Linkedin Ethical Hacking Evading Ids Firewalls And Honeypots Cracked Review

Firewalls use JA3/S signatures to identify malicious TLS handshakes. If your C2 traffic looks exactly like Google Chrome's TLS handshake, the NGFW passes it. The "cracked" technique involves randomizing cipher suites and TLS extensions to mimic legitimate browsers (using tools like curl --ciphers or custom Golang agents).

This is the "cracked" meta. If you can't beat the firewall, ride the traffic it allows. Since corporate firewalls rarely block port 53 (DNS) or 443 (HTTPS), ethical hackers use DNS tunneling (dnscat2) or ICMP tunneling (ptunnel) to establish command and control (C2) channels. Firewalls use JA3/S signatures to identify malicious TLS

The keyword "cracked" in this context does not refer to software piracy. On LinkedIn, when a penetration tester says they "cracked the engagement," they mean they defeated the layered defense architecture. They bypassed logical controls. Firewalls use JA3/S signatures to identify malicious TLS

Here are the top 5 evasion techniques currently being shared by industry veterans (redacted for safety, shared for education): Firewalls use JA3/S signatures to identify malicious TLS

Honeypots detect synthetic tools. A Metasploit Meterpreter stick out like a sore thumb. "Cracked" evasion means using native OS tools.

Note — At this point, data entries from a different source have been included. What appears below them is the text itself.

/-- An effect takes its place (R288, R294). `f` is the firing that made it. -/
def State.applyEffect (s : State) (c : Nat) (f : Option Firing) (e : Effect) : State :=
  let part := match f with | some f => f.part | none => (s.core c).part
  match e with
  | .post p => s.post p
  | .mbset i v => (s.updCore c fun k => { k with mb := FMap.put k.mb i v, mbLatch := FMap.del k.mbLatch i }).latchChanged c i
  | .mberrClear i dest =>
      let take (k : Core) : Core := match dest, f with
        | some (level, d), some f =>
          if (if level = 1 then k.t.fir1 else k.t.fir0).any (·.serial = f.serial) then
            k.both fun t => t.setGAt level d (word (FMap.get Latch.clear k.mbLatch i).word)
          else k
        | _, _ => k
      (s.updCore c fun k => { take k with mbLatch := FMap.del k.mbLatch i }).latchChanged c i
  | .perm w => s.updCore c fun k => { k with perm := w }
  | .winset key w => ({ s with wins := FMap.put s.wins key w }).signal 4 c [descLine key]
  | .hnew n r => s.updPart part fun p => { p with handles := FMap.put p.handles n r }
  | .mfree slots => s.updCore c fun k => slots.foldl (fun k n =>
      if k.commanded n then
        k.both fun t => { t with slots := FMap.upd Slot.free t.slots n fun x => { x with freeing := true } }
      else k.both fun t => { t with slots := FMap.del t.slots n }) k
  | .mstatClear n => s.updCore c fun k => k.both fun t =>
      { t with slots := FMap.upd Slot.free t.slots n fun x => { x with latch := Latch.clear } }
  | .dvClear g => s.updPart part fun p =>
      match FMap.find? p.groups g with
      | some x => { p with groups := FMap.put p.groups g { x with flags := 0, cause := 0 } }
      | none => p
  | .dvcfg g d => (s.updPart part fun p =>
      { p with groups := FMap.upd Group.none p.groups g fun x => { x with desc := d, lost := [] } }).signal 4 c [ctxLine part g]
  | .xpost h mb => (s.updPart part fun p => { p with regs := FMap.put p.regs h (c, mb) }).signal 4 c [regsLine part]
  | .stamp n => s.updCore c fun k => { k with out0 := k.out0.map fun (p : Pkt) => if p.held && p.seq = n then s.stampCount p else p }
  | .send p hi =>
    let p := { s.stampCount p with seq := s.fresh }
    s.next.updCore c fun k =>
      if hi then { k with out1 := k.out1 ++ [p] } else { k with out0 := k.out0 ++ [p] }
  | .streamGo t fir => s.updCore c fun k => k.both fun x =>
      match FMap.find? x.streams t with
      | some st => if st.fir = fir then { x with streams := FMap.put x.streams t { st with go := true, wins := s.wins } } else x
      | none => x
  | .copy x =>
    let rs := s.region part (fieldAt x.desc 0x10 4)
    let rd := s.region part (fieldAt x.desc 0x14 4)
    let stale := (fieldAt x.desc 0x10 4 ≠ 0 && rs.isNone) || (fieldAt x.desc 0x14 4 ≠ 0 && rd.isNone)
    let ck := s.cntCheck c part x.user (fieldAt x.desc 0x20 8)
    let x := { x with born := s.fresh, wins := s.wins, regions := (rs, rd), perms := s.cores.map (fun (p : Nat × Core) => (p.1, p.2.perm)), cnt := ck.1 }
    let bad := if stale then some Cause.staleHandle else firstCause ck.2 x.refused
    s.next.updEng c fun g => { g with copies := g.copies ++
      [{ x with bad := bad, active := g.copies.length < 32 && g.copies.all (·.active) }] }
  | .mat m =>
    let va := match m.op with | .mdrain _ | .msave _ => fieldAt m.par 0x18 8 | _ => 0
    let hs := match m.op with
      | .gauge b _ _ | .kmma b _ _ => (fieldAt b 0x18 4, fieldAt b 0x20 4)
      | _ => (0, 0)
    let ra := s.region part hs.1
    let rb := s.region part hs.2
    let stale := (hs.1 ≠ 0 && ra.isNone) || (hs.2 ≠ 0 && rb.isNone)
    let ck := s.cntCheck c part m.user va
    let bad := if stale then some Cause.staleHandle else ck.2
    let s := s.next.updEng c fun g => { g with mat := g.mat ++
      [{ m with born := s.fresh, forked := true, wins := s.wins, cnt := ck.1, regions := (ra, rb), bad := bad }] }
    let pend (s : State) (x : Src) := match x with
      | .rack b _ _ true => s.updCore c fun k => k.updRack b fun r => { r with pend := r.pend + 1 }
      | _ => s
    (match m.op with | .mma a b => pend (pend s a) b | .mmag _ _ _ => s | _ => s)
  | .mq m =>
    let r := s.region part (fieldAt m.desc 8 4)
    let bad := match r with
      | none => some Cause.staleHandle
      | some q => if q.len < m.need || s.offDie c part q.base q.len then some .mqDescriptor else if !m.zero && !q.r then some .protRead
        else if !q.w then some .protWrite else none
    s.next.updEng c fun g => { g with mq := g.mq ++ [{ m with born := s.fresh, forked := true, bad := bad, base := (r.map (·.base)).getD 0 }] }
  | .dvinj d => (s.next.dvJoin part { d with born := s.fresh, waits := s.dvFull c }).signal 4 c [ctxLine part (eGrp d.entry)]
  | .xsend x =>
    let r := s.region part (fieldAt x.desc 0 4)
    let ck := s.cntCheck c part x.user (fieldAt x.desc 0x20 8)
    let bad := if xRefused x.desc then some Cause.copyPattern else
      match r with
      | none => some Cause.staleHandle
      | some q => if fieldAt x.desc 8 8 + fieldAt x.desc 0x18 4 > q.len then some .copyPattern
        else firstCause ck.2 (if q.r then none else some .protRead)
    { s with xmsgs := s.xmsgs ++ [{ x with cnt := ck.1, bad := bad, base := (r.map (·.base)).getD 0, num := s.fresh }],
             fresh := s.fresh + 1 }
  | .io w => { s with iow := s.iow ++ [w] }
  | .far x => { s.next with far := s.far ++ [{ x with born := s.fresh }] }
  | .bar b => { s with bars := s.bars ++ [b] }
  | .setNext n => s.updCluster (clusterOf c) fun k => { k with next := FMap.put k.next part n }
  | .actnew l a =>
    let n := s.countOf part l a
    let s := s.updPart part fun p =>
      match FMap.find? p.slots l with
      | some x =>
        let a' : Actor := { at' ⟨[], 0⟩ x.actors a with count := n + 1 }
        { p with slots := FMap.put p.slots l { x with actors := replaceAt x.actors a a' } }
      | none => p
    let s := s.signal 4 c [actLine part l]
    let i : Inst :=
      { part := part, lslot := l, aidx := a, num := n, core := none, st := .unplaced, atStep := false, busy := false,
        credit := [], block := 0, mail := [], since := none, noDry := none, barred := [], again := false, tables := [],
        fwd := none, dest := none, markers := [], forced := false }
    { s with insts := FMap.put s.insts (instKey part l a n) i }
  | .ends kind => match f with | some f => s.endFiring c f kind | none => s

Before understanding evasion, one must understand the enemy (from a defensive perspective).

Ethical hackers, as discussed in countless LinkedIn "carousel" posts, don't fear these individually. They fear the combination. A firewall blocks your port scan; an IDS alerts on your Nmap -sS stealth scan; a honeypot logs your SSH brute-force attempt. Evasion is the art of making all three fail simultaneously.